扩展连接指纹（ECFPs）是当前化学信息学和分子机器学习中普遍使用的工具，也是用于化学预测的最流行的分子特征提取技术之一。通过图神经网络学习的原子特征可以使用大量的图池方法聚合为复合级表示。相反，检测到的ECFP子结构集在默认情况下仅使用简单的基于哈希的折叠过程转换为位向量。我们通过一种称为子结构池的正式操作引入了一个用于结构指纹矢量化的通用数学框架，该操作包括基于哈希的折叠、算法子结构选择和各种其他潜在技术。我们继续描述Sort & Slice，这是一种易于实现且无位冲突的ECFP子结构池化的基于哈希的折叠替代方案。Sort & Slice首先根据ECFP子结构在给定训练化合物中的相对流行度对其进行排序，然后切片除L个最常见的子结构外的所有子结构，这些子结构随后用于生成所需长度L的二进制指纹。我们计算比较了基于哈希的折叠，Sort & Slice和两种高级监督子结构选择方案（过滤和互信息最大化）的性能，用于基于ECFP的分子性质预测。我们的研究结果表明，尽管其技术简单，但Sort & Slice在不同的预测任务、数据分割技术、机器学习模型和ECFP超参数上稳健地（有时显著地）优于传统的基于哈希的折叠以及其他研究的子结构池方法。因此，我们建议Sort & Slice通常取代基于哈希的折叠作为默认的子结构池技术，以矢量化ecfp用于监督分子机器学习。

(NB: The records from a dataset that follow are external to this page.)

-- ==== Sys2Proof/Laws/FollowsCamera.lean ====
section
/-! SUPPORT. What Machine/Camera.lean does to the queue and to what every step keeps: one lemma for each definition that gives a state. -/
namespace Sys2Proof.Machine
open Sys2Proof

theorem State.iplCommit_follows {s : State} {kernel : Bool} {v : Nat} {a : State} (h : Follows a s) :
    Follows a (State.iplCommit s kernel v) := by
  unfold State.iplCommit
  with_reducible repeat' first
    | assumption | apply State.storeReg_follows | apply State.tickFresh_follows | apply State.evt_follows | apply Follows.ite
    | refine Follows.keep ?_ ⟨rfl, Nat.le_refl _, Nat.le_refl _, rfl, rfl⟩

theorem State.brokenFrame_follows {s : State} {a : State} (h : Follows a s) :
    Follows a (State.brokenFrame s) := by
  unfold State.brokenFrame
  with_reducible repeat' first
    | assumption | apply State.evt_follows | apply State.count_follows

theorem State.ringFree_follows {s : State} {a' : Nat} {n : Nat} {a : State} (h : Follows a s) :
    Follows a (State.ringFree s a' n) := by
  unfold State.ringFree
  with_reducible repeat' first
    | assumption | apply State.loseMem_follows
    | (intro x; refine Follows.use (a := a) (s := x) ?_ ?_; unfold x; rotate_left; try clear_value x; intro hx) | intro x | lift_lets
    | apply Follows.ite | apply Follows.foldl | apply Follows.forRange | split | dsimp only | refine Follows.fst (by assumption) ?_
    | refine Follows.keep ?_ ⟨rfl, Nat.le_refl _, Nat.le_refl _, rfl, rfl⟩

theorem State.writeCoding_follows {s : State} {a' : Nat} {w : Nat} {h' : Nat} {a : State} (h : Follows a s) :
    Follows a (State.writeCoding s a' w h') := by
  unfold State.writeCoding
  with_reducible repeat' first
    | assumption | apply State.ringFree_follows | apply Follows.ite | apply Follows.foldl | apply Follows.forRange | intro

theorem State.ringBytes_follows {s : State} {a' : Nat} {bs : List Byte} {a : State} (h : Follows a s) :
    Follows a (State.ringBytes s a' bs) := by
  unfold State.ringBytes
  with_reducible repeat' first
    | assumption | apply State.wrBytes_follows
    | (intro x; refine Follows.use (a := a) (s := x) ?_ ?_; unfold x; rotate_left; try clear_value x; intro hx) | intro x | lift_lets
    | apply Follows.ite | apply Follows.foldl | apply Follows.forRange | split | dsimp only | refine Follows.fst (by assumption) ?_
    | refine Follows.keep ?_ ⟨rfl, Nat.le_refl _, Nat.le_refl _, rfl, rfl⟩

theorem State.writeStats_follows {s : State} {f : CamFrame} {rows : List (List Nat)} {a : State} (h : Follows a s) :
    Follows a (State.writeStats s f rows) := by
  unfold State.writeStats
  with_reducible repeat' first
    | assumption | apply State.ringBytes_follows | apply State.tickFresh_follows | apply Follows.ite
    | refine Follows.keep ?_ ⟨rfl, Nat.le_refl _, Nat.le_refl _, rfl, rfl⟩

theorem State.dropOutput_follows {s : State} {o : Nat} {a : State} (h : Follows a s) :
    Follows a (State.dropOutput s o) := by
  unfold State.dropOutput
  with_reducible repeat' first
    | assumption | apply State.evt_follows | apply State.putF_follows | apply Follows.ite
    | refine Follows.keep ?_ ⟨rfl, Nat.le_refl _, Nat.le_refl _, rfl, rfl⟩

theorem State.writeDisplay_follows {s : State} {a' : Nat} {w : Nat} {h' : Nat} {a : State} (h : Follows a s) :
    Follows a (State.writeDisplay s a' w h') := by
  unfold State.writeDisplay
  with_reducible repeat' first
    | assumption | apply State.ringFree_follows | apply State.ringBytes_follows | apply Follows.ite | apply Follows.foldl
    | apply Follows.forRange | intro

theorem State.writeOutput_follows {s : State} {f : CamFrame} {o : Nat} {a : State} (h : Follows a s) :
    Follows a (State.writeOutput s f o) := by
  unfold State.writeOutput
  with_reducible repeat' first
    | assumption | apply State.dropOutput_follows | apply State.writeDisplay_follows | apply State.writeCoding_follows
    | apply State.ringBytes_follows | apply State.putF_follows | apply Follows.ite
    | refine Follows.keep ?_ ⟨rfl, Nat.le_refl _, Nat.le_refl _, rfl, rfl⟩

theorem State.presenceRise_follows {s : State} {wakeTo : Nat} {a : State} (h : Follows a s) :
    Follows a (State.presenceRise s wakeTo) := by
  unfold State.presenceRise
  with_reducible repeat' first
    | assumption | apply State.reportOwn_follows | apply State.evt_follows | apply State.wake_follows
    | (intro x; refine Follows.use (a := a) (s := x) ?_ ?_; unfold x; rotate_left; try clear_value x; intro hx) | intro x | lift_lets
    | apply Follows.ite | apply Follows.foldl | apply Follows.forRange | split | dsimp only | refine Follows.fst (by assumption) ?_
    | refine Follows.keep ?_ ⟨rfl, Nat.le_refl _, Nat.le_refl _, rfl, rfl⟩

theorem State.presenceScore_follows {s : State} {score : Nat} {a : State} (h : Follows a s) :
    Follows a (State.presenceScore s score) := by
  unfold State.presenceScore
  with_reducible repeat' first
    | assumption | apply State.wrLE_follows | apply State.showPresence_follows | apply State.presenceRise_follows
    | (intro x; refine Follows.use (a := a) (s := x) ?_ ?_; unfold x; rotate_left; try clear_value x; intro hx) | intro x | lift_lets
    | apply Follows.ite | apply Follows.foldl | apply Follows.forRange | split | dsimp only | refine Follows.fst (by assumption) ?_
    | refine Follows.keep ?_ ⟨rfl, Nat.le_refl _, Nat.le_refl _, rfl, rfl⟩

theorem execPresenceScore_follows {score : Fin 256} {s : State} {a : State} (h : Follows a s) :
    Yields a (execPresenceScore score s) := by
  unfold execPresenceScore
  with_reducible repeat' first
    | apply Yields.next | assumption | apply State.presenceScore_follows | apply Follows.ite
    | refine Follows.keep ?_ ⟨rfl, Nat.le_refl _, Nat.le_refl _, rfl, rfl⟩

theorem State.applyCommit_follows {s : State} {a : State} (h : Follows a s) :
    Follows a (State.applyCommit s) := by
  unfold State.applyCommit
  with_reducible repeat' first
    | assumption | apply State.put_follows
    | (intro x; refine Follows.use (a := a) (s := x) ?_ ?_; unfold x; rotate_left; try clear_value x; intro hx) | intro x | lift_lets
    | apply Follows.ite | apply Follows.foldl | apply Follows.forRange | split | dsimp only | refine Follows.fst (by assumption) ?_
    | refine Follows.keep ?_ ⟨rfl, Nat.le_refl _, Nat.le_refl _, rfl, rfl⟩

theorem State.setNoSignal_follows {s : State} {b : Bool} {a : State} (h : Follows a s) :
    Follows a (State.setNoSignal s b) := by
  unfold State.setNoSignal
  with_reducible repeat' first
    | assumption | apply State.putF_follows | apply State.wrLE_follows
    | (intro x; refine Follows.use (a := a) (s := x) ?_ ?_; unfold x; rotate_left; try clear_value x; intro hx) | intro x | lift_lets
    | apply Follows.ite | apply Follows.foldl | apply Follows.forRange | split | dsimp only | refine Follows.fst (by assumption) ?_
    | refine Follows.keep ?_ ⟨rfl, Nat.le_refl _, Nat.le_refl _, rfl, rfl⟩

theorem State.pipelineVsync_follows {s : State} {a : State} (h : Follows a s) :
    Follows a (State.pipelineVsync s) := by
  unfold State.pipelineVsync
  with_reducible repeat' first
    | assumption | apply State.brokenFrame_follows | apply State.applyCommit_follows | apply State.put_follows
    | apply State.setNoSignal_follows | apply State.putF_follows
    | (intro x; refine Follows.use (a := a) (s := x) ?_ ?_; unfold x; rotate_left; try clear_value x; intro hx) | intro x | lift_lets
    | apply Follows.ite | apply Follows.foldl | apply Follows.forRange | split | dsimp only | refine Follows.fst (by assumption) ?_
    | refine Follows.keep ?_ ⟨rfl, Nat.le_refl _, Nat.le_refl _, rfl, rfl⟩

theorem State.captureVsync_follows {s : State} {a : State} (h : Follows a s) :
    Follows a (State.captureVsync s) := by
  unfold State.captureVsync
  with_reducible repeat' first
    | assumption | apply State.setNoSignal_follows | apply Follows.ite
    | refine Follows.keep ?_ ⟨rfl, Nat.le_refl _, Nat.le_refl _, rfl, rfl⟩

theorem execCamVsync_follows {s : State} {a : State} (h : Follows a s) :
    Yields a (execCamVsync s) := by
  unfold execCamVsync
  with_reducible repeat' first
    | apply Yields.next | assumption | apply State.pipelineVsync_follows | apply State.captureVsync_follows | apply Follows.ite
    | refine Follows.keep ?_ ⟨rfl, Nat.le_refl _, Nat.le_refl _, rfl, rfl⟩

theorem State.writeLook_follows {s : State} {f : CamFrame} {a : State} (h : Follows a s) :
    Follows a (State.writeLook s f) := by
  unfold State.writeLook
  with_reducible repeat' first
    | assumption | apply State.count_follows | apply State.putRegion_follows | apply State.tickFresh_follows
    | (intro x; refine Follows.use (a := a) (s := x) ?_ ?_; unfold x; rotate_left; try clear_value x; intro hx) | intro x | lift_lets
    | apply Follows.ite | apply Follows.foldl | apply Follows.forRange | split | dsimp only | refine Follows.fst (by assumption) ?_
    | refine Follows.keep ?_ ⟨rfl, Nat.le_refl _, Nat.le_refl _, rfl, rfl⟩

theorem execPresenceMark_follows {s : State} {a : State} (h : Follows a s) :
    Yields a (execPresenceMark s) := by
  unfold execPresenceMark
  with_reducible repeat' first
    | apply Yields.next | assumption | apply Follows.ite | refine Follows.keep ?_ ⟨rfl, Nat.le_refl _, Nat.le_refl _, rfl, rfl⟩

theorem State.writePresence_follows {s : State} {f : CamFrame} {rows : List (List Nat)} {a : State} (h : Follows a s) :
    Follows a (State.writePresence s f rows) := by
  unfold State.writePresence
  with_reducible repeat' first
    | assumption | apply State.wrBytes_follows | apply State.wrLE_follows | apply State.tickFresh_follows
    | (intro x; refine Follows.use (a := a) (s := x) ?_ ?_; unfold x; rotate_left; try clear_value x; intro hx) | intro x | lift_lets
    | apply Follows.ite | apply Follows.foldl | apply Follows.forRange | split | dsimp only | refine Follows.fst (by assumption) ?_
    | refine Follows.keep ?_ ⟨rfl, Nat.le_refl _, Nat.le_refl _, rfl, rfl⟩

theorem State.deliverFrame_follows {s : State} {f : CamFrame} {rows : List (List Nat)} {a : State} (h : Follows a s) :
    Follows a (State.deliverFrame s f rows) := by
  unfold State.deliverFrame
  with_reducible repeat' first
    | assumption | apply State.writeStats_follows | apply State.evt_follows | apply State.writeLook_follows
    | apply State.writeOutput_follows | apply State.writePresence_follows | apply Follows.ite
    | refine Follows.keep ?_ ⟨rfl, Nat.le_refl _, Nat.le_refl _, rfl, rfl⟩

theorem execIplCommit_follows {init : Initiator} {value : Word} {s : State} {a : State} (h : Follows a s) :
    Yields a (execIplCommit init value s) := by
  unfold execIplCommit
  with_reducible repeat' first
    | apply Yields.next | assumption | apply State.viaWrite_follows | apply State.iplCommit_follows | apply Follows.ite
    | apply Follows.foldl | apply Follows.forRange | intro

theorem State.camFrameEnd_follows {s : State} {rows : List (List Nat)} {a : State} (h : Follows a s) :
    Follows a (State.camFrameEnd s rows) := by
  unfold State.camFrameEnd
  with_reducible repeat' first
    | assumption | apply State.writePresence_follows | apply State.deliverFrame_follows | apply State.brokenFrame_follows
    | (intro x; refine Follows.use (a := a) (s := x) ?_ ?_; unfold x; rotate_left; try clear_value x; intro hx) | intro x | lift_lets
    | apply Follows.ite | apply Follows.foldl | apply Follows.forRange | split | dsimp only | refine Follows.fst (by assumption) ?_
    | refine Follows.keep ?_ ⟨rfl, Nat.le_refl _, Nat.le_refl _, rfl, rfl⟩

theorem execCamFrameEnd_follows {rows : List (List Nat)} {s : State} {a : State} (h : Follows a s) :
    Yields a (execCamFrameEnd rows s) := by
  unfold execCamFrameEnd
  with_reducible repeat' first
    | apply Yields.next | assumption | apply State.camFrameEnd_follows | apply Follows.ite
    | refine Follows.keep ?_ ⟨rfl, Nat.le_refl _, Nat.le_refl _, rfl, rfl⟩

theorem execCamNoSignal_follows {s : State} {a : State} (h : Follows a s) :
    Yields a (execCamNoSignal s) := by
  unfold execCamNoSignal
  with_reducible repeat' first
    | apply Yields.next | assumption | apply State.evt_follows | apply State.putF_follows | apply State.setNoSignal_follows
    | apply Follows.ite | refine Follows.keep ?_ ⟨rfl, Nat.le_refl _, Nat.le_refl _, rfl, rfl⟩

end Sys2Proof.Machine
end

结构指纹矢量化的一般数学框架称为子结构池；Sort & Slice的技术描述和计算评估，这是一种概念简单且无位碰撞的ECFP子结构池化方法，在分子性质预测方面明显优于经典的基于哈希的折叠。

本文章由计算机程序翻译，如有差异，请以英文原文为准。

求助全文

约1分钟内获得全文求助全文

来源期刊

Journal of Cheminformatics CHEMISTRY, MULTIDISCIPLINARY-COMPUTER SCIENCE, INFORMATION SYSTEMS

CiteScore

14.10

自引率

7.00%

发文量

审稿时长

3 months

期刊介绍： Journal of Cheminformatics is an open access journal publishing original peer-reviewed research in all aspects of cheminformatics and molecular modelling. Coverage includes, but is not limited to: chemical information systems, software and databases, and molecular modelling, chemical structure representations and their use in structure, substructure, and similarity searching of chemical substance and chemical reaction databases, computer and molecular graphics, computer-aided molecular design, expert systems, QSAR, and data mining techniques.